Собутыльник поправил мятый головной убор, съехавший на затылок, и решил перевести конфликт в шутку. — А ты наше телевидение не трожь: по нему фильмы красивые про любовь передают. И что я такого сказал: на тебе сейчас любой нарколог заработать сможет.
Слесарь умерил злость и плюнул в сторону.
— Знаю я вашу любовь! Баба посмотрит, захомутает и на шею сядет. Мне сейчас больше для счастья ничего не надо.

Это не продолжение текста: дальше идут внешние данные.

/-- SaveBIToR, SaveWIToR, SaveDIToR, SaveQIToR: where the register file answers for the codes and the span of the width
lies below the capacity, each answers the next state in which the 1, 2, 4 or 8 low bytes of the source stand at the
address, least significant lowest, and every other byte of memory, every register and everything else is unchanged. -/
def Obligations.SaveImmediateAtRegisterAddress : Prop :=
  ∀ (s : State) (imm8 : BitVec 8) (imm16 : BitVec 16) (imm32 : BitVec 32) (imm64 : Qword) (aa : Byte), s.Answers aa →
    ((s.codeValue aa).toNat + 1 ≤ s.capacity →
      ∃ t, exec (.saveBIToR imm8 aa) s = .next t ∧ s.Stored .byte (s.codeValue aa) (imm8.setWidth 64) t) ∧
    ((s.codeValue aa).toNat + 2 ≤ s.capacity →
      ∃ t, exec (.saveWIToR imm16 aa) s = .next t ∧ s.Stored .word (s.codeValue aa) (imm16.setWidth 64) t) ∧
    ((s.codeValue aa).toNat + 4 ≤ s.capacity →
      ∃ t, exec (.saveDIToR imm32 aa) s = .next t ∧ s.Stored .dword (s.codeValue aa) (imm32.setWidth 64) t) ∧
    ((s.codeValue aa).toNat + 8 ≤ s.capacity →
      ∃ t, exec (.saveQIToR imm64 aa) s = .next t ∧ s.Stored .qword (s.codeValue aa) imm64 t)

/-- SaveBRToI, SaveWRToI, SaveDRToI, SaveQRToI: where the register file answers for the codes and the span of the width
lies below the capacity, each answers the next state in which the 1, 2, 4 or 8 low bytes of the source stand at the
address, least significant lowest, and every other byte of memory, every register and everything else is unchanged.
That the low-order bytes of a register are taken is the decision D13 of the spec (log 13). -/
def Obligations.SaveRegisterAtImmediateAddress : Prop :=
  ∀ (s : State) (ss : Byte) (addr : Qword), s.Answers ss →
    (addr.toNat + 1 ≤ s.capacity →
      ∃ t, exec (.saveBRToI ss addr) s = .next t ∧ s.Stored .byte addr (s.codeValue ss) t) ∧
    (addr.toNat + 2 ≤ s.capacity →
      ∃ t, exec (.saveWRToI ss addr) s = .next t ∧ s.Stored .word addr (s.codeValue ss) t) ∧
    (addr.toNat + 4 ≤ s.capacity →
      ∃ t, exec (.saveDRToI ss addr) s = .next t ∧ s.Stored .dword addr (s.codeValue ss) t) ∧
    (addr.toNat + 8 ≤ s.capacity →
      ∃ t, exec (.saveQRToI ss addr) s = .next t ∧ s.Stored .qword addr (s.codeValue ss) t)

/-- SaveBIToI, SaveWIToI, SaveDIToI, SaveQIToI: where the register file answers for the codes and the span of the width
lies below the capacity, each answers the next state in which the 1, 2, 4 or 8 low bytes of the source stand at the
address, least significant lowest, and every other byte of memory, every register and everything else is unchanged. -/
def Obligations.SaveImmediateAtImmediateAddress : Prop :=
  ∀ (s : State) (imm8 : BitVec 8) (imm16 : BitVec 16) (imm32 : BitVec 32) (imm64 : Qword) (addr : Qword),
    (addr.toNat + 1 ≤ s.capacity →
      ∃ t, exec (.saveBIToI imm8 addr) s = .next t ∧ s.Stored .byte addr (imm8.setWidth 64) t) ∧
    (addr.toNat + 2 ≤ s.capacity →
      ∃ t, exec (.saveWIToI imm16 addr) s = .next t ∧ s.Stored .word addr (imm16.setWidth 64) t) ∧
    (addr.toNat + 4 ≤ s.capacity →
      ∃ t, exec (.saveDIToI imm32 addr) s = .next t ∧ s.Stored .dword addr (imm32.setWidth 64) t) ∧
    (addr.toNat + 8 ≤ s.capacity →
      ∃ t, exec (.saveQIToI imm64 addr) s = .next t ∧ s.Stored .qword addr imm64 t)

/-- LoadBRToR, LoadWRToR, LoadDRToR, LoadQRToR, LoadBIToR, LoadWIToR, LoadDIToR, LoadQIToR: for codes that name registers
and a span below the capacity, each answers the next state in which the destination holds the little-endian value of
the n bytes, which is below 2^(8n), so every higher bit is 0; that write is the only change, so memory, every other
register (the address register unless it is the destination) and every flag are kept. A LoadB of 0xAB gives
0x00000000000000AB. Formalises R217. -/
def Obligations.LoadReplacesTheWholeRegister : Prop :=
  ∀ (s : State) (aa dd : Byte) (addr : Qword), aa.toNat ≤ 0x10 → dd.toNat ≤ 0x10 →
    ((s.codeValue aa).toNat + 1 ≤ s.capacity →
      exec (.loadBRToR aa dd) s = .next (s.setCode dd (BitVec.ofNat 64 (s.loaded .byte (s.codeValue aa))))) ∧
    ((s.codeValue aa).toNat + 2 ≤ s.capacity →
      exec (.loadWRToR aa dd) s = .next (s.setCode dd (BitVec.ofNat 64 (s.loaded .word (s.codeValue aa))))) ∧
    ((s.codeValue aa).toNat + 4 ≤ s.capacity →
      exec (.loadDRToR aa dd) s = .next (s.setCode dd (BitVec.ofNat 64 (s.loaded .dword (s.codeValue aa))))) ∧
    ((s.codeValue aa).toNat + 8 ≤ s.capacity →
      exec (.loadQRToR aa dd) s = .next (s.setCode dd (BitVec.ofNat 64 (s.loaded .qword (s.codeValue aa))))) ∧
    (addr.toNat + 1 ≤ s.capacity →
      exec (.loadBIToR addr dd) s = .next (s.setCode dd (BitVec.ofNat 64 (s.loaded .byte addr)))) ∧
    (addr.toNat + 2 ≤ s.capacity →
      exec (.loadWIToR addr dd) s = .next (s.setCode dd (BitVec.ofNat 64 (s.loaded .word addr)))) ∧
    (addr.toNat + 4 ≤ s.capacity →
      exec (.loadDIToR addr dd) s = .next (s.setCode dd (BitVec.ofNat 64 (s.loaded .dword addr)))) ∧
    (addr.toNat + 8 ≤ s.capacity →
      exec (.loadQIToR addr dd) s = .next (s.setCode dd (BitVec.ofNat 64 (s.loaded .qword addr)))) ∧
    (∀ w, s.loaded w addr < 2 ^ (8 * w.bytes)) ∧
    (∀ v : Qword, (s.setCode dd v).codeValue dd = v ∧ (∀ n, RegName.code n ≠ dd → (s.setCode dd v).reg n = s.reg n) ∧
      (s.setCode dd v).mem = s.mem) ∧
    (s.mem.byteAt addr.toNat = 0xAB → BitVec.ofNat 64 (s.loaded .byte addr) = 0x00000000000000AB#64)

/-- In every state Inc and Dec answer the next state in which RCOUNT is one more or one less modulo 2^64, and every other
register (Flags among them), memory and everything else is unchanged; no fault is possible. That no flag changes is
the decision D8 of the spec (log 8). -/
def Obligations.CounterInstructionsWrap : Prop :=
  ∀ s : State,
    (∃ t, exec .inc s = .next t ∧ (t.reg .rcount).toNat = ((s.reg .rcount).toNat + 1) % 2 ^ 64 ∧
      (∀ n, n ≠ .rcount → t.reg n = s.reg n) ∧ t.mem = s.mem ∧ s.SameSession t) ∧
    (∃ t, exec .dec s = .next t ∧ (t.reg .rcount).toNat = ((s.reg .rcount).toNat + (2 ^ 64 - 1)) % 2 ^ 64 ∧
      (∀ n, n ≠ .rcount → t.reg n = s.reg n) ∧ t.mem = s.mem ∧ s.SameSession t)

/-- Executing Inc and then Dec, or Dec and then Inc, gives back the state, for every value of RCOUNT. -/
def Obligations.IncAndDecUndoEachOther : Prop :=
  ∀ s t : State, (exec .inc s = .next t → exec .dec t = .next s) ∧ (exec .dec s = .next t → exec .inc t = .next s)
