-- ==== Sys2Proof/Tests/Slice0.lean ====
section
/-!
SUPPORT. The model's own tests. Expected results come from the spec: its encodings (30_encoding.md R164) and its vectors
(95_test_vectors.md; M, V, L, I, F, B are its ids). Witnesses show that the hypotheses of every statement can be met.
-/

namespace Sys2Proof.Tests

open Sys2Proof.Machine

/-! ### Small states -/

/-- The session `new(image, capacity)` of a vector. -/
def session (image : List Byte) (capacity : Nat) (strict : Bool) : State :=
  match newSession image (some capacity) strict with
  | .next s => s
  | _ => State.reset

/-- A started session of 64 bytes with the registers that the vectors of 95_test_vectors.md section 2.1 preset. -/
def launch (image : List Byte) : State :=
  (((startRun (session image 64 false)).setReg .r0 0x1122334455667788).setReg .r1 0xA1B2C3D4E5F60718).setReg .r2 0x10

/-- The same with STRICT_REGS. -/
def strictly (s : State) : State := { s with strictRegs := true }

/-- Preset bytes. -/
def bytesAt (s : State) (a : Nat) (bs : List Byte) : State := { s with mem := s.mem.setBytes a bs }

/-- The bytes that the Save vectors preset at 0x10. -/
def launchSave (image : List Byte) : State := bytesAt (launch image) 0x10 [0xFF, 0xFF, 0xFF, 0xFF, 0xFF, 0xFF, 0xFF, 0xFF]

/-- The bytes that the Load vectors preset at 0x10. -/
def launchLoad (image : List Byte) : State := bytesAt (launch image) 0x10 [0xAB, 0xCD, 0xEF, 0x01, 0x23, 0x45, 0x67, 0x89]

/-- After one step: a register, the program counter, the run state and the fault. -/
def regAfter (n : RegName) (s : State) : Option (Qword × Qword × RunState × Option Fault) :=
  match step s with
  | .next t => some (t.reg n, t.pc, t.runState, t.fault)
  | _ => none

/-- After one step: the 8 bytes from an address, the program counter and the fault. -/
def bytesAfter (a : Nat) (s : State) : Option (List Byte × Qword × Option Fault) :=
  match step s with
  | .next t => some (t.mem.bytesFrom a 8, t.pc, t.fault)
  | _ => none

/-- After one step: whether all of memory and every register but the program counter are as before; the program counter and
the fault. -/
def unchangedAfter (s : State) : Option (Bool × Qword × Option Fault) :=
  match step s with
  | .next t => some (decide (t.mem = s.mem ∧ t.setReg .programCounter s.pc = { s with runState := t.runState, fault := t.fault }),
      t.pc, t.fault)
  | _ => none

/-- Some step answers a next state. -/
def goesOn (r : Result) : Bool :=
  match r with
  | .next _ => true
  | _ => false

/-! ### Every constructor's encoding, a word written out from the spec (R164, the `bytes` column of its vectors) -/

/-- M1. -/
theorem test_word_movBRToR :
    decode [0x00, 0x01, 0x00] = .instr (.movBRToR 0x01 0x00) [] ∧
    encode (.movBRToR 0x01 0x00) = [0x00, 0x01, 0x00] := by decide

/-- M2. -/
theorem test_word_movWRToR :
    decode [0x01, 0x01, 0x00] = .instr (.movWRToR 0x01 0x00) [] ∧
    encode (.movWRToR 0x01 0x00) = [0x01, 0x01, 0x00] := by decide

/-- M3. -/
theorem test_word_movDRToR :
    decode [0x02, 0x01, 0x00] = .instr (.movDRToR 0x01 0x00) [] ∧
    encode (.movDRToR 0x01 0x00) = [0x02, 0x01, 0x00] := by decide

/-- M4. -/
theorem test_word_movR :
    decode [0x03, 0x01, 0x00] = .instr (.movR 0x01 0x00) [] ∧
    encode (.movR 0x01 0x00) = [0x03, 0x01, 0x00] := by decide

/-- M5. -/
theorem test_word_movBIToR :
    decode [0x04, 0xAB, 0x00] = .instr (.movBIToR 0xAB 0x00) [] ∧
    encode (.movBIToR 0xAB 0x00) = [0x04, 0xAB, 0x00] := by decide

/-- M6. -/
theorem test_word_movWIToR :
    decode [0x05, 0xEF, 0xBE, 0x00] = .instr (.movWIToR 0xBEEF 0x00) [] ∧
    encode (.movWIToR 0xBEEF 0x00) = [0x05, 0xEF, 0xBE, 0x00] := by decide

/-- M7. -/
theorem test_word_movDIToR :
    decode [0x06, 0xEF, 0xBE, 0xAD, 0xDE, 0x00] = .instr (.movDIToR 0xDEADBEEF 0x00) [] ∧
    encode (.movDIToR 0xDEADBEEF 0x00) = [0x06, 0xEF, 0xBE, 0xAD, 0xDE, 0x00] := by decide

/-- M8. -/
theorem test_word_movI :
    decode [0x07, 0x08, 0x07, 0x06, 0x05, 0x04, 0x03, 0x02, 0x01, 0x00] = .instr (.movI 0x0102030405060708 0x00) [] ∧
    encode (.movI 0x0102030405060708 0x00) = [0x07, 0x08, 0x07, 0x06, 0x05, 0x04, 0x03, 0x02, 0x01, 0x00] := by decide

/-- V1. -/
theorem test_word_saveBRToR :
    decode [0x08, 0x00, 0x02] = .instr (.saveBRToR 0x00 0x02) [] ∧
    encode (.saveBRToR 0x00 0x02) = [0x08, 0x00, 0x02] := by decide

/-- V2. -/
theorem test_word_saveWRToR :
    decode [0x09, 0x00, 0x02] = .instr (.saveWRToR 0x00 0x02) [] ∧
    encode (.saveWRToR 0x00 0x02) = [0x09, 0x00, 0x02] := by decide

/-- V3. -/
theorem test_word_saveDRToR :
    decode [0x0A, 0x00, 0x02] = .instr (.saveDRToR 0x00 0x02) [] ∧
    encode (.saveDRToR 0x00 0x02) = [0x0A, 0x00, 0x02] := by decide

/-- V4. -/
theorem test_word_saveQRToR :
    decode [0x0B, 0x00, 0x02] = .instr (.saveQRToR 0x00 0x02) [] ∧
    encode (.saveQRToR 0x00 0x02) = [0x0B, 0x00, 0x02] := by decide

/-- V5. -/
theorem test_word_saveBIToR :
    decode [0x0C, 0xAB, 0x02] = .instr (.saveBIToR 0xAB 0x02) [] ∧
    encode (.saveBIToR 0xAB 0x02) = [0x0C, 0xAB, 0x02] := by decide

/-- V6. -/
theorem test_word_saveWIToR :
    decode [0x0D, 0xEF, 0xBE, 0x02] = .instr (.saveWIToR 0xBEEF 0x02) [] ∧
    encode (.saveWIToR 0xBEEF 0x02) = [0x0D, 0xEF, 0xBE, 0x02] := by decide

/-- V7. -/
theorem test_word_saveDIToR :
    decode [0x0E, 0xEF, 0xBE, 0xAD, 0xDE, 0x02] = .instr (.saveDIToR 0xDEADBEEF 0x02) [] ∧
    encode (.saveDIToR 0xDEADBEEF 0x02) = [0x0E, 0xEF, 0xBE, 0xAD, 0xDE, 0x02] := by decide

/-- V8. -/
theorem test_word_saveQIToR :
    decode [0x0F, 0x09, 0x00, 0x00, 0x00, 0x00, 0x00, 0x00, 0x00, 0x02] = .instr (.saveQIToR 9 0x02) [] ∧
    encode (.saveQIToR 9 0x02) = [0x0F, 0x09, 0x00, 0x00, 0x00, 0x00, 0x00, 0x00, 0x00, 0x02] := by decide

/-- V9. -/
theorem test_word_saveBRToI :
    decode [0x10, 0x00, 0x10, 0x00, 0x00, 0x00, 0x00, 0x00, 0x00, 0x00] = .instr (.saveBRToI 0x00 0x10) [] ∧
    encode (.saveBRToI 0x00 0x10) = [0x10, 0x00, 0x10, 0x00, 0x00, 0x00, 0x00, 0x00, 0x00, 0x00] := by decide

/-- V10. -/
theorem test_word_saveWRToI :
    decode [0x11, 0x00, 0x10, 0x00, 0x00, 0x00, 0x00, 0x00, 0x00, 0x00] = .instr (.saveWRToI 0x00 0x10) [] ∧
    encode (.saveWRToI 0x00 0x10) = [0x11, 0x00, 0x10, 0x00, 0x00, 0x00, 0x00, 0x00, 0x00, 0x00] := by decide

/-- V11. -/
theorem test_word_saveDRToI :
    decode [0x12, 0x00, 0x10, 0x00, 0x00, 0x00, 0x00, 0x00, 0x00, 0x00] = .instr (.saveDRToI 0x00 0x10) [] ∧
    encode (.saveDRToI 0x00 0x10) = [0x12, 0x00, 0x10, 0x00, 0x00, 0x00, 0x00, 0x00, 0x00, 0x00] := by decide

/-- V12. -/
theorem test_word_saveQRToI :
    decode [0x13, 0x00, 0x10, 0x00, 0x00, 0x00, 0x00, 0x00, 0x00, 0x00] = .instr (.saveQRToI 0x00 0x10) [] ∧
    encode (.saveQRToI 0x00 0x10) = [0x13, 0x00, 0x10, 0x00, 0x00, 0x00, 0x00, 0x00, 0x00, 0x00] := by decide

/-- V13. -/
theorem test_word_saveBIToI :
    decode [0x14, 0xAB, 0x10, 0x00, 0x00, 0x00, 0x00, 0x00, 0x00, 0x00] = .instr (.saveBIToI 0xAB 0x10) [] ∧
    encode (.saveBIToI 0xAB 0x10) = [0x14, 0xAB, 0x10, 0x00, 0x00, 0x00, 0x00, 0x00, 0x00, 0x00] := by decide

/-- V14. -/
theorem test_word_saveWIToI :
    decode [0x15, 0xEF, 0xBE, 0x10, 0x00, 0x00, 0x00, 0x00, 0x00, 0x00, 0x00] = .instr (.saveWIToI 0xBEEF 0x10) [] ∧
    encode (.saveWIToI 0xBEEF 0x10) = [0x15, 0xEF, 0xBE, 0x10, 0x00, 0x00, 0x00, 0x00, 0x00, 0x00, 0x00] := by decide

/-- V15. -/
theorem test_word_saveDIToI :
    decode [0x16, 0xEF, 0xBE, 0xAD, 0xDE, 0x10, 0x00, 0x00, 0x00, 0x00, 0x00, 0x00, 0x00] = .instr (.saveDIToI 0xDEADBEEF 0x10) [] ∧
    encode (.saveDIToI 0xDEADBEEF 0x10) = [0x16, 0xEF, 0xBE, 0xAD, 0xDE, 0x10, 0x00, 0x00, 0x00, 0x00, 0x00, 0x00, 0x00] := by decide

/-- V16. -/
theorem test_word_saveQIToI :
    decode [0x17, 0x08, 0x07, 0x06, 0x05, 0x04, 0x03, 0x02, 0x01, 0x10, 0x00, 0x00, 0x00, 0x00, 0x00, 0x00, 0x00] = .instr (.saveQIToI 0x0102030405060708 0x10) [] ∧
    encode (.saveQIToI 0x0102030405060708 0x10) = [0x17, 0x08, 0x07, 0x06, 0x05, 0x04, 0x03, 0x02, 0x01, 0x10, 0x00, 0x00, 0x00, 0x00, 0x00, 0x00, 0x00] := by decide

/-- L1. -/
theorem test_word_loadBRToR :
    decode [0x18, 0x02, 0x00] = .instr (.loadBRToR 0x02 0x00) [] ∧
    encode (.loadBRToR 0x02 0x00) = [0x18, 0x02, 0x00] := by decide

/-- L2. -/
theorem test_word_loadWRToR :
    decode [0x19, 0x02, 0x00] = .instr (.loadWRToR 0x02 0x00) [] ∧
    encode (.loadWRToR 0x02 0x00) = [0x19, 0x02, 0x00] := by decide

/-- L3. -/
theorem test_word_loadDRToR :
    decode [0x1A, 0x02, 0x00] = .instr (.loadDRToR 0x02 0x00) [] ∧
    encode (.loadDRToR 0x02 0x00) = [0x1A, 0x02, 0x00] := by decide

/-- L4. -/
theorem test_word_loadQRToR :
    decode [0x1B, 0x02, 0x00] = .instr (.loadQRToR 0x02 0x00) [] ∧
    encode (.loadQRToR 0x02 0x00) = [0x1B, 0x02, 0x00] := by decide

/-- L5. -/
theorem test_word_loadBIToR :
    decode [0x1C, 0x10, 0x00, 0x00, 0x00, 0x00, 0x00, 0x00, 0x00, 0x00] = .instr (.loadBIToR 0x10 0x00) [] ∧
    encode (.loadBIToR 0x10 0x00) = [0x1C, 0x10, 0x00, 0x00, 0x00, 0x00, 0x00, 0x00, 0x00, 0x00] := by decide

/-- L6. -/
theorem test_word_loadWIToR :
    decode [0x1D, 0x10, 0x00, 0x00, 0x00, 0x00, 0x00, 0x00, 0x00, 0x00] = .instr (.loadWIToR 0x10 0x00) [] ∧
    encode (.loadWIToR 0x10 0x00) = [0x1D, 0x10, 0x00, 0x00, 0x00, 0x00, 0x00, 0x00, 0x00, 0x00] := by decide

/-- L7. -/
theorem test_word_loadDIToR :
    decode [0x1E, 0x10, 0x00, 0x00, 0x00, 0x00, 0x00, 0x00, 0x00, 0x00] = .instr (.loadDIToR 0x10 0x00) [] ∧
    encode (.loadDIToR 0x10 0x00) = [0x1E, 0x10, 0x00, 0x00, 0x00, 0x00, 0x00, 0x00, 0x00, 0x00] := by decide

/-- L8. -/
theorem test_word_loadQIToR :
    decode [0x1F, 0x10, 0x00, 0x00, 0x00, 0x00, 0x00, 0x00, 0x00, 0x00] = .instr (.loadQIToR 0x10 0x00) [] ∧
    encode (.loadQIToR 0x10 0x00) = [0x1F, 0x10, 0x00, 0x00, 0x00, 0x00, 0x00, 0x00, 0x00, 0x00] := by decide

/-- I1. -/
theorem test_word_inc :
    decode [0x20] = .instr .inc [] ∧
    encode .inc = [0x20] := by decide

/-- I4. -/
theorem test_word_dec :
    decode [0x21] = .instr .dec [] ∧
    encode .dec = [0x21] := by decide

/-! ### What the decoder refuses, by name (R166, R171) -/

/-- All 222 bytes above 0x21 are no opcode, whatever follows. -/
theorem test_unknown_opcodes : ∀ k : Fin 222, decode [BitVec.ofNat 8 (0x22 + k.val), 0x00, 0x00] = .unknownOpcode := by
  decide +kernel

Михалыч хитро сверкнул глазами и долил пенного в стакан.
— Вот и живи со своим счастьем. Только своё дно и знаешь.
Степан Петрович собрал силы в кулак и приподнялся над скамьёй.
— Зато живу в своё удовольствие!
Учитывая расклад сил, а также температуру воздуха и прочие обстоятельства, собутыльник решил прекратить спор. Получив от матушки-природы такого человека в напарники, Михалыч был готов экономить на пиве, лишь бы развести на пьяный глаз такого сурового пролетария. С тем фактом, что слесарь совершенно не был знаком с окружающим миром, а также достижениями науки и техники, пришлось смириться с самого начала их близкого и задушевного общения.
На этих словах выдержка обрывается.